Al Satterwhite - Fields Of Color

Al Satterwhite made his mark with saturated color design. His refusal to be categorized has allowed him to leave it virtually everywhere.



“I live 6,000 feet up in the mountains, and I took a print I made digitally with Lyson's Fotonic dye-based ink and blocked off half the print, then stuck it up in my window, which gets intense direct sunlight about half the day. I left it there for about a month, figuring it would disappear—and I could barely, barely tell the difference between the two sides of the print. I know if I put one of my C-prints in that window under those conditions, it would be gone.”

According to Satterwhite, the difference between dye (e.g., Lyson Fotonic) and pigmented inks (e.g., Lyson Cave­Paint, Epson Ultra-Chrome) is that dyes are all more vibrant.
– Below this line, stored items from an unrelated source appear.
-- ==== Sys2Proof/Machine/Csr.lean ====
section
/-! DEFINITION. Every CSR of R102, read and written field by field (R60 to R67 and the rules of the maps), the CSR instructions (R101),
and the register writes as events of their own. -/
namespace Sys2Proof.Machine

/-! Reads -/

/-- POOLFREE (R66). -/
def State.poolfree (s : State) (h : Nat) : Word :=
  BitVec.ofNat 64 (s.available h + s.heldSegs h * 2 ^ 16 + s.unusedReserve h * 2 ^ 32)

/-- SSTATn (R67): AVAIL counts the elements fetched and not consumed; EMPTY is 1 while a binding in force has none. -/
def State.sstat (s : State) (h n : Nat) : Word :=
  match (s.hart h).binds.toArray.getD n none with
  | none => 0
  | some b =>
    let avail := ((s.hart h).chain b.reg).len / b.ew
    BitVec.ofNat 64 (b.reg + 2 ^ 5 + b2n (avail == 0) * 2 ^ 6 + b2n b.flt * 2 ^ 7 + avail * 2 ^ 8)

/-- MGRANT (R256). -/
def State.mgrant (s : State) (h : Nat) : Word :=
  let rows := (s.unit (unitOf (coreOf h))).held h
  BitVec.ofNat 64 (rows.length + b2n (s.hart h).mwait * 2 ^ 6 + b2n (s.hart h).mlost * 2 ^ 7 +
    (rows.map (fun r => 2 ^ (32 + r))).sum)

/-- MUSTAT (R241). -/
def MUnit.stat (m : MUnit) : Word :=
  BitVec.ofNat 64 (m.ret.toNat + m.inService * 2 ^ 32 + m.freeRows.length * 2 ^ 40)

/-- MRETIRE (R241): a retirement that has been written reads as 1. -/
def MUnit.retire (m : MUnit) : Word := BitVec.ofNat 64 ((m.ret ||| m.pending).toNat + m.failed.toNat * 2 ^ 32)

/-- MSCSTAT of a partition (R292). -/
def State.mscstat (s : State) (p : Nat) : Word :=
  BitVec.ofNat 64 ((s.partn p).scr.toNat + ((s.quartersOf p).map (fun q => 2 ^ (16 + q))).sum +
    (s.partn p).converting.length % 256 * 2 ^ 24)

/-- REFSTAT of a partition (R389). -/
def PartSt.refstat (x : PartSt) : Word :=
  BitVec.ofNat 64 (b2n x.elrd + b2n x.elxen * 2 + b2n x.incmp * 4 + x.allow % 16 * 16)

/-- FLINKp read by a hart (R419): a port outside its partition reads STATE 11. -/
def State.flinkRead (s : State) (h p : Nat) : Word :=
  if s.partOfQuarter (p / 8) = s.partOf h then look s.flink p 0 else 3

/-- The group that GSEL selects on the hart's die (R299). -/
def State.gtag (s : State) (h : Nat) : Word :=
  let g := look (s.die (dieOf (coreOf h))).groups (wbits (s.hart h).gsel 5 0) Group.reset
  BitVec.ofNat 64 (g.tag % 2 ^ 12 + b2n g.alloc * 2 ^ 12)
So with the Lyson dye-based ink, he has been able to make strides toward achieving the saturated color effect he liked in the now-discontinued Kodachrome 25.

In many cases, Satterwhite says that digital prints are superior to tradi­tional ones.

“I had a client buy a couple of black-and-white prints, and he wanted silver prints, so I took them down to the lab and they made some silver prints for me,” he says. “A year later, he wanted to buy several more copies of the same image. I knew what I could do with it in the lab, but I had wanted to fiddle with it digitally, so I made some prints until I got to the point where I was really happy with it. Then I had one printed in the lab at the same size, 11x14 inches. I put it side by side and the difference is night and day—I got much better shadow detail and bolder highlights on the digital print. I took it into the lab and asked why they couldn't do this. They acknowledged that there are some things they can't do; so in some cases, it's clear to me that you can do better prints digitally.”

As photographers become more comfortable with digital print technol­ogy—and more familiar with the developments in digital inks and in papers—Satterwhite expects them to take over the printmaking task in a big way.

“They'll save time, make more money and have their visions realized more precisely,” he concludes. “So why wouldn't they do this?”

When Butterflies Floated Free

Aside from his use of saturated color, Al Satterwhite may be best known for his work with legendary sports personalities, much of it in black-and-white and early in his career. Contrary to the difficulties many associate with working with such high-profile figures, Satterwhite found his time with larger-than-life figures relatively stress-free, especially with the biggest icon of them all: Muhammad Ali.

“Maybe because I worked with these people before they were so heavily ‘handled' by others, I found it easy to see them—and work with them—as individuals, who they were to themselves, not the personas the media had created for the public,” he says. “Ali was so natural, he was an ideal subject. I'd hang out at the gym in Miami and see him when the heavy crush of media wasn't around. We'd go out to lunch, have normal conversations like normal people. I think that kind of relationship made it easy for him to be in my lens—though, obviously, he felt pretty much at ease before anyone's camera.”

Satterwhite's time shooting Arnold Schwarzenegger, who was first catching the public's eye as a bodybuilder, was also a good one.

“Arnold was a great guy,” he says. “His accent was a bit thicker at the time, but even then you could tell how smart a businessman he was—and that he was going on to much bigger things.”